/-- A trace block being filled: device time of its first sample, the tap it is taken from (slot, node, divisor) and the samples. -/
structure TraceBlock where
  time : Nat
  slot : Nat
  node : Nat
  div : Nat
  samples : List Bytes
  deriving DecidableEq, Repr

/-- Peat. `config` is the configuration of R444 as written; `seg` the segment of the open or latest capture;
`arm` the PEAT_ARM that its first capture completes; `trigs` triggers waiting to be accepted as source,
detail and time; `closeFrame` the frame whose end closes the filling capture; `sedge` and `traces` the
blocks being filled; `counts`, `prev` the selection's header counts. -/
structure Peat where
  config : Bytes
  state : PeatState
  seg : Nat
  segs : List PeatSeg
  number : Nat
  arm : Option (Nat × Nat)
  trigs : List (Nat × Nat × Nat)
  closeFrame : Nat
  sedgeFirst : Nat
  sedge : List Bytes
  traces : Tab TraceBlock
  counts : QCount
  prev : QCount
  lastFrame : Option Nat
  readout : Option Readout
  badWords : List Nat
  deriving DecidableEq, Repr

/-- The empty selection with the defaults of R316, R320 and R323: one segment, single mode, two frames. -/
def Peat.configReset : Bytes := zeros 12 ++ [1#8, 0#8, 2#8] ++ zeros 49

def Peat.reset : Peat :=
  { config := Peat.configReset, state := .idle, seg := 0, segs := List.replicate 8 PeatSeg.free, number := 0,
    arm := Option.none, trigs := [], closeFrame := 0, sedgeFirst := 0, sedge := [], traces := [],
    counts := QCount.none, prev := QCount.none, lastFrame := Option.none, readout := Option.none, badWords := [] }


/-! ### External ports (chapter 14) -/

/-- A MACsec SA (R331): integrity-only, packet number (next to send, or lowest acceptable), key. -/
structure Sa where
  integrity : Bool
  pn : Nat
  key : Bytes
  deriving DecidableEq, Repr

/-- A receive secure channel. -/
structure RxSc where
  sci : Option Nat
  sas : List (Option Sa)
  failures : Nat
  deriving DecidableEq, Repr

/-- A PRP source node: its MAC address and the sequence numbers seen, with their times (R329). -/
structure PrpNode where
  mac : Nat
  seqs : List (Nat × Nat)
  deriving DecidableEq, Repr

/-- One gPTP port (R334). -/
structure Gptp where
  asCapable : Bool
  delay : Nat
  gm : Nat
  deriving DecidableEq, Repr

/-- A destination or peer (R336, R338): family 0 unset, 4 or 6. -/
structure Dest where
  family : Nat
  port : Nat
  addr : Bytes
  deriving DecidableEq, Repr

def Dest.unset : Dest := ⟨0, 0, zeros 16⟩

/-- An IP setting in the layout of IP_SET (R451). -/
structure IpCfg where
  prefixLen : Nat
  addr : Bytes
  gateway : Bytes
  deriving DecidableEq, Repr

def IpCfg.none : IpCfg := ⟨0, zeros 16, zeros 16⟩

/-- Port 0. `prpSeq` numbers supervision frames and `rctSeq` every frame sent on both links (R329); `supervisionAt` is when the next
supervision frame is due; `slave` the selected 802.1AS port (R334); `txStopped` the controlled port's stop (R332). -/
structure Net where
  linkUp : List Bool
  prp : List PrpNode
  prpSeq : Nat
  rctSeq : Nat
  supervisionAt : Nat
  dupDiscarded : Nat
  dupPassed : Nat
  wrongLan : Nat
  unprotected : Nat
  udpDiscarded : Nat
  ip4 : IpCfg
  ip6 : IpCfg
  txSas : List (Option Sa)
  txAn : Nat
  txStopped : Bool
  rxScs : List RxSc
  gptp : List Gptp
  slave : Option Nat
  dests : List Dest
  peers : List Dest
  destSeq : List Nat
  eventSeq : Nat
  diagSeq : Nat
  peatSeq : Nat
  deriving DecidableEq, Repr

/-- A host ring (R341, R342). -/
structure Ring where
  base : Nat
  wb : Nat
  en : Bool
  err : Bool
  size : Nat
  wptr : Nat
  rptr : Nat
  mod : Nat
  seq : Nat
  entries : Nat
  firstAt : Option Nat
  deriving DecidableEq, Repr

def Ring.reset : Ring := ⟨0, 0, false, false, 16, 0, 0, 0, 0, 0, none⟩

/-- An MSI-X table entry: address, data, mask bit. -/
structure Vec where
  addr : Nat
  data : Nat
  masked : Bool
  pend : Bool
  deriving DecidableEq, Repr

══════════

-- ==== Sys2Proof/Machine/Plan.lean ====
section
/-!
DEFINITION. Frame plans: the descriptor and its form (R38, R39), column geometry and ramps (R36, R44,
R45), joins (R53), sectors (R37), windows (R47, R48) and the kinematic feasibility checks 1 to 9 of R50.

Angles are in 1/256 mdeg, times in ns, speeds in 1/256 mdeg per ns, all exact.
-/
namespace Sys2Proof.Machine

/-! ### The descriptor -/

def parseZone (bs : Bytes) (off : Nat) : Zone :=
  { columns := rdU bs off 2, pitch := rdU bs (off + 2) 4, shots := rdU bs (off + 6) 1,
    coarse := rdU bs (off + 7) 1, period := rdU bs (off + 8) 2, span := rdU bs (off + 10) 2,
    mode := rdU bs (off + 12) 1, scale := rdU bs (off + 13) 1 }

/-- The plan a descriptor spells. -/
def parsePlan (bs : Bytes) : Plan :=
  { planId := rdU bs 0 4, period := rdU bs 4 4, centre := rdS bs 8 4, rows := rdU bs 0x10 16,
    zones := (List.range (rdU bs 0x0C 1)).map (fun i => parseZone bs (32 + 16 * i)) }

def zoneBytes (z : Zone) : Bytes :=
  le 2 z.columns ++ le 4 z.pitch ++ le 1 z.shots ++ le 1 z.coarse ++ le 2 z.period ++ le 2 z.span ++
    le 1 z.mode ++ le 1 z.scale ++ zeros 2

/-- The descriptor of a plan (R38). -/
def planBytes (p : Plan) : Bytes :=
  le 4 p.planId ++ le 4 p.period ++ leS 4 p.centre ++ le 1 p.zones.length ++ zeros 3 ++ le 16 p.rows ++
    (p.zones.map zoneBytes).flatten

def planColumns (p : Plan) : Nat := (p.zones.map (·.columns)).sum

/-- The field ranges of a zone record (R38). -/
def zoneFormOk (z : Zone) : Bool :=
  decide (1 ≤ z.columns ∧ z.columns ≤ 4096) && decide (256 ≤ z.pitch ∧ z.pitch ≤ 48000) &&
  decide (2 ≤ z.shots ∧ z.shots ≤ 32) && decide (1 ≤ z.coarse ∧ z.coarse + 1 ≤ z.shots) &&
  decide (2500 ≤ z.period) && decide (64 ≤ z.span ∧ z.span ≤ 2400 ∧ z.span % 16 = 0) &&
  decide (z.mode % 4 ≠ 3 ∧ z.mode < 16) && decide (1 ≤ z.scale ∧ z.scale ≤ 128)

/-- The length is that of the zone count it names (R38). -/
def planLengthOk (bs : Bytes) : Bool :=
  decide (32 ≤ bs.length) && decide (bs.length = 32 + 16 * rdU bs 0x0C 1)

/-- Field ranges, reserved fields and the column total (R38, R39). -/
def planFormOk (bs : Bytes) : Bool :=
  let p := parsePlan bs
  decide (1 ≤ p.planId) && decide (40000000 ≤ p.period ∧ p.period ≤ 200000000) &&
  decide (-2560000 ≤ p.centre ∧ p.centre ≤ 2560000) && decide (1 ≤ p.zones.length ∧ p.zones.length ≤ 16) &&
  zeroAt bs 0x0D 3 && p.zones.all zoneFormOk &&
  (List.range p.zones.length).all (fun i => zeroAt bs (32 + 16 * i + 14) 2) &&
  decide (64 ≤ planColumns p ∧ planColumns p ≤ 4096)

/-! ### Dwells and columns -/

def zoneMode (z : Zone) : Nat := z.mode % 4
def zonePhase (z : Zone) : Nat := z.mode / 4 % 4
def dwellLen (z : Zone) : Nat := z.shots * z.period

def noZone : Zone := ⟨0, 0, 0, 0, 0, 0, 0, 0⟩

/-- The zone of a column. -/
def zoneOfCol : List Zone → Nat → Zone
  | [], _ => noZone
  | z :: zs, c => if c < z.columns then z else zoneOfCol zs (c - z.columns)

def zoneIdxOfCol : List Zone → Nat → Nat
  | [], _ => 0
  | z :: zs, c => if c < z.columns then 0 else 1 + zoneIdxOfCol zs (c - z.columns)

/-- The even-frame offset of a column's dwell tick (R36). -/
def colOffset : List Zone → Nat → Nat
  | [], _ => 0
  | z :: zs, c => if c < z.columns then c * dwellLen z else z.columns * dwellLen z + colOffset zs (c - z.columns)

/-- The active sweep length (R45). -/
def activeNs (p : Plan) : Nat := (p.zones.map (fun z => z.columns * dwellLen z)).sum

══════════

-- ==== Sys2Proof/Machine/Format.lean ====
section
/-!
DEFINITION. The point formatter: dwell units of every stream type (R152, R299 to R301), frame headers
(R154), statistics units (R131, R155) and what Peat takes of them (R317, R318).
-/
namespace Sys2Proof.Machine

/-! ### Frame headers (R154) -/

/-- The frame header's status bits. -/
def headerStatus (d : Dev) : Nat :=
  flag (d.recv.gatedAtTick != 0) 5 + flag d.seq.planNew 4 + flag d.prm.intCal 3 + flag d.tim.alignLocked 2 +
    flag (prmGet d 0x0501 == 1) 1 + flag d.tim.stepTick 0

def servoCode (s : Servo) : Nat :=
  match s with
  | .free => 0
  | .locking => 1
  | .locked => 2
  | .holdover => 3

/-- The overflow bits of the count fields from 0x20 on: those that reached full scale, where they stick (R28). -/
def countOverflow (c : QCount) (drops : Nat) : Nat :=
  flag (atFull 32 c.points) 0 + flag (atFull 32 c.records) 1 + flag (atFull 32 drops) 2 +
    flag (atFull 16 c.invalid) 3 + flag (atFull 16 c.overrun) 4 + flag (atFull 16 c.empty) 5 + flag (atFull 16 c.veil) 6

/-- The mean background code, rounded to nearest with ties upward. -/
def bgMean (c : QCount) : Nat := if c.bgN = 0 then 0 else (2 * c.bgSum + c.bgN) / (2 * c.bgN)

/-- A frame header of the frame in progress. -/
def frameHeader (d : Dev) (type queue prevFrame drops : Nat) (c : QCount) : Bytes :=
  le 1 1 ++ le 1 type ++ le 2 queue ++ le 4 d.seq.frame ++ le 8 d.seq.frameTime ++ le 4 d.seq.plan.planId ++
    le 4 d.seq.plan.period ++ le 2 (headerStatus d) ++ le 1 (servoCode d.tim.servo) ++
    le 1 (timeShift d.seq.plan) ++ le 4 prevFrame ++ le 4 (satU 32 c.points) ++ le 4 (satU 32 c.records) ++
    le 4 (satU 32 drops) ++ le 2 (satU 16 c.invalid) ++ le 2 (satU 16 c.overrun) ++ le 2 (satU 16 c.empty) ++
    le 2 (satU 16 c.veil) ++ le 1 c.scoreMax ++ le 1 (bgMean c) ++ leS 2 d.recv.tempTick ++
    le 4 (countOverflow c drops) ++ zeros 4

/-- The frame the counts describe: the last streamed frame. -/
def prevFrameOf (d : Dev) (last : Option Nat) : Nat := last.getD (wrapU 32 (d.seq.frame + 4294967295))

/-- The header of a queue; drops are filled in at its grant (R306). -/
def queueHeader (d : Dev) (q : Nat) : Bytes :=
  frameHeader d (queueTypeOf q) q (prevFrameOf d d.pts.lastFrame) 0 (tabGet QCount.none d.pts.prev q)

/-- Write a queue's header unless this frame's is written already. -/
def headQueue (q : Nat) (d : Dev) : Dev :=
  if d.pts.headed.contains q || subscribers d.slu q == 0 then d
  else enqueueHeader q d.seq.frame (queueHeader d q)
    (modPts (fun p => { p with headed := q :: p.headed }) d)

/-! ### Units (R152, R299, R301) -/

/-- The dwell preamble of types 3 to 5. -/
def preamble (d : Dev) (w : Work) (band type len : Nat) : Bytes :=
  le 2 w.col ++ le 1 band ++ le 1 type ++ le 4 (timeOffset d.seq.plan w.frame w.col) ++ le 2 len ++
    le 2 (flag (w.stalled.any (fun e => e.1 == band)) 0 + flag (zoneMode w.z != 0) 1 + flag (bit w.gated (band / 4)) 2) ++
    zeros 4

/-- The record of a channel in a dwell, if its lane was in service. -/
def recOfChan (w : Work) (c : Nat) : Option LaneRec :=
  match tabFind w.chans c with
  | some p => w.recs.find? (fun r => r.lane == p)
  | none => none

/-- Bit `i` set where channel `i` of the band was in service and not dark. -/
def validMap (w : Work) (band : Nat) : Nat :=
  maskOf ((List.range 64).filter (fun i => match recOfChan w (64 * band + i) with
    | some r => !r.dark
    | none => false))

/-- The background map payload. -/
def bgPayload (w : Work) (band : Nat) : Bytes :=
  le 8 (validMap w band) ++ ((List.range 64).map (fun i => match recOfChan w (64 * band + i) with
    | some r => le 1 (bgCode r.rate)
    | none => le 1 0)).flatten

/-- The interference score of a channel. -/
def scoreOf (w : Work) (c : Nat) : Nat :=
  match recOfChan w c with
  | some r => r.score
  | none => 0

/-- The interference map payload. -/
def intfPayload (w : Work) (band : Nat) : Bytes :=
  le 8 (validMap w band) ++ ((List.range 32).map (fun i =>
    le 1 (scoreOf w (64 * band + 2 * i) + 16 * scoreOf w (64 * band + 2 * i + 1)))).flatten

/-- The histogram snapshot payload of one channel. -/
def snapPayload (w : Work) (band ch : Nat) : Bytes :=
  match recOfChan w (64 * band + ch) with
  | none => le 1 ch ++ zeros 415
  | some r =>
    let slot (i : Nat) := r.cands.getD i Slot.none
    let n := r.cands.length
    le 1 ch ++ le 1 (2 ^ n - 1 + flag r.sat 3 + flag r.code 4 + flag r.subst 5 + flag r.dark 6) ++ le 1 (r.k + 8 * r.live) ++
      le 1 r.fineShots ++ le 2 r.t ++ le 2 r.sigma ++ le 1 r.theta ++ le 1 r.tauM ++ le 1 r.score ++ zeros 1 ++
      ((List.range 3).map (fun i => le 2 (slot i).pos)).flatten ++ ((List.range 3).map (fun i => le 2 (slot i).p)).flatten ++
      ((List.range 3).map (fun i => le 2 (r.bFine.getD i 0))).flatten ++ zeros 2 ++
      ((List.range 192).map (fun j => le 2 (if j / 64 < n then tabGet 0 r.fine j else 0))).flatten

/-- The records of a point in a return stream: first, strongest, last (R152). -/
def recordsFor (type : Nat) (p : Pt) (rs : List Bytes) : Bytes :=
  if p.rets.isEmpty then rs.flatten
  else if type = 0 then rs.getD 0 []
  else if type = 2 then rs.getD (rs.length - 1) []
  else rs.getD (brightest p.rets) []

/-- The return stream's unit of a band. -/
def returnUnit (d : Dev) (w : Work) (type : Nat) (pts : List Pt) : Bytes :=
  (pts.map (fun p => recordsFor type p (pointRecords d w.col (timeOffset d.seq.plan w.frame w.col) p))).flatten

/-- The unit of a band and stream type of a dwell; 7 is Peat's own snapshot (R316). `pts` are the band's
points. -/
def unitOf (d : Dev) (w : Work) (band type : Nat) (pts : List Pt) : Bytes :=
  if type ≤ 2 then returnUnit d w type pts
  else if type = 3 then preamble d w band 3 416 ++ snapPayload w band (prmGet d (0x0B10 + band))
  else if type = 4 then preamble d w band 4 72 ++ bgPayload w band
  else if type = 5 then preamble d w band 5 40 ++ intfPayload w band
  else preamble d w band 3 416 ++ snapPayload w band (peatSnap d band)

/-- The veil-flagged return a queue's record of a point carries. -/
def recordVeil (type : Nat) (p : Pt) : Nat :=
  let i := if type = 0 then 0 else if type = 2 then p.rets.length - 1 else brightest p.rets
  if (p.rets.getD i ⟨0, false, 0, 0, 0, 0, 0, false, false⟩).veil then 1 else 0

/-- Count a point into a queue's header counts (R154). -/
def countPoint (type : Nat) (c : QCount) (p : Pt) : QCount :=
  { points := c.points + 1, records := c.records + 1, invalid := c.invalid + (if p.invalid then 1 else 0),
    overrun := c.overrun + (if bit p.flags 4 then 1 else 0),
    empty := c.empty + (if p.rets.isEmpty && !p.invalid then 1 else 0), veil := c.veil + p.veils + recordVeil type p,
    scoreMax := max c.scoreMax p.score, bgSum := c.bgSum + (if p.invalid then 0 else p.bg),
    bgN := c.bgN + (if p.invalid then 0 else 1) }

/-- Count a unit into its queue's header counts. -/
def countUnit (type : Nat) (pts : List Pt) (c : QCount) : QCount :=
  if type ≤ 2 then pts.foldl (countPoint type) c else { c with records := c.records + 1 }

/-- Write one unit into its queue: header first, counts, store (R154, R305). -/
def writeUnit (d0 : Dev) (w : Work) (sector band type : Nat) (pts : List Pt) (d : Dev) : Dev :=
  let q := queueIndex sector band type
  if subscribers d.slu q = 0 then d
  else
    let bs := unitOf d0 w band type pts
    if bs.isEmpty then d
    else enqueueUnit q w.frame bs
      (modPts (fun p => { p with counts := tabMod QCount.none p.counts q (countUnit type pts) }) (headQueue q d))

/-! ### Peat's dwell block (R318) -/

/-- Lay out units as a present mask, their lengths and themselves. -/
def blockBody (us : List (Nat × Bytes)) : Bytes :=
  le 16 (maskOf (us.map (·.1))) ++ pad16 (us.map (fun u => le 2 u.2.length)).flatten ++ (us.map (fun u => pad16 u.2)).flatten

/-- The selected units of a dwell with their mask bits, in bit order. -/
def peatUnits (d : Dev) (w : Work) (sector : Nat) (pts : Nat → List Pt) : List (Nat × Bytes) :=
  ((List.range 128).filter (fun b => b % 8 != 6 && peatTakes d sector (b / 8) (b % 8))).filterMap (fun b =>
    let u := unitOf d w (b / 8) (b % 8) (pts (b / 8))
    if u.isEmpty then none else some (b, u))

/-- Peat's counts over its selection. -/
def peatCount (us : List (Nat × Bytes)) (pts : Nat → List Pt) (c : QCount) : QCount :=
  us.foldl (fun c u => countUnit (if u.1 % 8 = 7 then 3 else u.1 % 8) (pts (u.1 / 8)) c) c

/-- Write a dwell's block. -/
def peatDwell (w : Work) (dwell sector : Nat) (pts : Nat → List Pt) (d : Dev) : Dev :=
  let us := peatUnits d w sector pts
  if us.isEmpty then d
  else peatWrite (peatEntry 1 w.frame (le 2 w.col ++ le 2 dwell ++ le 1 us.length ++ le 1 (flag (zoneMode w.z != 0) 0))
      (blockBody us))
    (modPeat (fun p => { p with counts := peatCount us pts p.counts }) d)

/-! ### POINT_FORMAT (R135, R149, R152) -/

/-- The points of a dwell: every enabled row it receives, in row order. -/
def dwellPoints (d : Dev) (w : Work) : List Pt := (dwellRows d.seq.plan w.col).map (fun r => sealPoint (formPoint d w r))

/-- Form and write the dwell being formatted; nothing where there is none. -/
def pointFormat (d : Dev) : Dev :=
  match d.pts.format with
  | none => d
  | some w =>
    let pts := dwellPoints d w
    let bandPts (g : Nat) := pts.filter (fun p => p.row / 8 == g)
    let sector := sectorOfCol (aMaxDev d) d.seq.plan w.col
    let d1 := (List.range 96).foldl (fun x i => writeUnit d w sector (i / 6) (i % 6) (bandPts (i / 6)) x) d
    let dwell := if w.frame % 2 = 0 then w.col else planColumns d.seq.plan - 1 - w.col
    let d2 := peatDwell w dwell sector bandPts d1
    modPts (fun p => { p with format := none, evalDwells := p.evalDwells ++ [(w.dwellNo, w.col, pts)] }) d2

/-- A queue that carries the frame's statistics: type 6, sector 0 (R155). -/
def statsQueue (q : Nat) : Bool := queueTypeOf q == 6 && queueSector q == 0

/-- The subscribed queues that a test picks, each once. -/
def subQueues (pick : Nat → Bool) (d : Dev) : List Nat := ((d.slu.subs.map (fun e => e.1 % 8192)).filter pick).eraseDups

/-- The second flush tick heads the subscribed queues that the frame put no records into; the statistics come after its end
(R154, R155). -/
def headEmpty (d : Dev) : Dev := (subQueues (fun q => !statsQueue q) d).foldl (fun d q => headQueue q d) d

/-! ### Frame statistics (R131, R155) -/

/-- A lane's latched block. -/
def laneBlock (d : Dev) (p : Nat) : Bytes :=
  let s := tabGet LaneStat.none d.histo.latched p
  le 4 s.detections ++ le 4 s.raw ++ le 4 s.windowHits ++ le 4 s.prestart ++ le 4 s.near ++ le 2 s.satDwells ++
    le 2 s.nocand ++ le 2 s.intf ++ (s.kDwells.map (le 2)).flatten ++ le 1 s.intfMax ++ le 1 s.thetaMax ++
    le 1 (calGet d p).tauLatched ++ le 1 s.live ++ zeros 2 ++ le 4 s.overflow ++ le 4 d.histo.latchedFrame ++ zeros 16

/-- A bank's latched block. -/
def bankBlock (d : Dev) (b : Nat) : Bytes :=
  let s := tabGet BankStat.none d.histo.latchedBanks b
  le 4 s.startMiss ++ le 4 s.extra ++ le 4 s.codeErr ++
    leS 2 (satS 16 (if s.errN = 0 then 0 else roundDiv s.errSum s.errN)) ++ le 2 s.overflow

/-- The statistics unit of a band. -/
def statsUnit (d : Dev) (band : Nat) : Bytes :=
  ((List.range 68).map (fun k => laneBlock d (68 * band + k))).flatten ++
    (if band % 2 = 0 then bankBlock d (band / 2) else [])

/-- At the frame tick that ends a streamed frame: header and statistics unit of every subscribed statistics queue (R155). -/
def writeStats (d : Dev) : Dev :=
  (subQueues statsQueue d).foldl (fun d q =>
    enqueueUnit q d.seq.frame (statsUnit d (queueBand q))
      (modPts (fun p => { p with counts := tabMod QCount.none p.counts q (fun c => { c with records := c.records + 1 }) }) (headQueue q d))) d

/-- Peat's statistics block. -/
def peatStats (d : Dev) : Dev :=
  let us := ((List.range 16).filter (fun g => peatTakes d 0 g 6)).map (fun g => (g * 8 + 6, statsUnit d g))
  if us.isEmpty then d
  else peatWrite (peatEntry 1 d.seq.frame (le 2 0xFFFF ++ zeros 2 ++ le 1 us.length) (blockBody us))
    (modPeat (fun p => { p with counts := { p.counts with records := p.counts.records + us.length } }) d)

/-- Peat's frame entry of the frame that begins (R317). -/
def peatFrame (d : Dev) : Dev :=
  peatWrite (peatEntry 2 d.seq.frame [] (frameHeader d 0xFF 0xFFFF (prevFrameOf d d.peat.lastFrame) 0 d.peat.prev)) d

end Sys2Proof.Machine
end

══════════

** ASSIGNED TASK **
Above are some records; copy exactly the lines from the one with "is none. -/" through the one with "after its end", both included, and no others.

** ANSWER BOX **
/-- Form and write the dwell being formatted; nothing where there is none. -/
def pointFormat (d : Dev) : Dev :=
  match d.pts.format with
  | none => d
  | some w =>
    let pts := dwellPoints d w
    let bandPts (g : Nat) := pts.filter (fun p => p.row / 8 == g)
    let sector := sectorOfCol (aMaxDev d) d.seq.plan w.col
    let d1 := (List.range 96).foldl (fun x i => writeUnit d w sector (i / 6) (i % 6) (bandPts (i / 6)) x) d
    let dwell := if w.frame % 2 = 0 then w.col else planColumns d.seq.plan - 1 - w.col
    let d2 := peatDwell w dwell sector bandPts d1
    modPts (fun p => { p with format := none, evalDwells := p.evalDwells ++ [(w.dwellNo, w.col, pts)] }) d2

/-- A queue that carries the frame's statistics: type 6, sector 0 (R155). -/
def statsQueue (q : Nat) : Bool := queueTypeOf q == 6 && queueSector q == 0

/-- The subscribed queues that a test picks, each once. -/
def subQueues (pick : Nat → Bool) (d : Dev) : List Nat := ((d.slu.subs.map (fun e => e.1 % 8192)).filter pick).eraseDups

/-- The second flush tick heads the subscribed queues that the frame put no records into; the statistics come after its end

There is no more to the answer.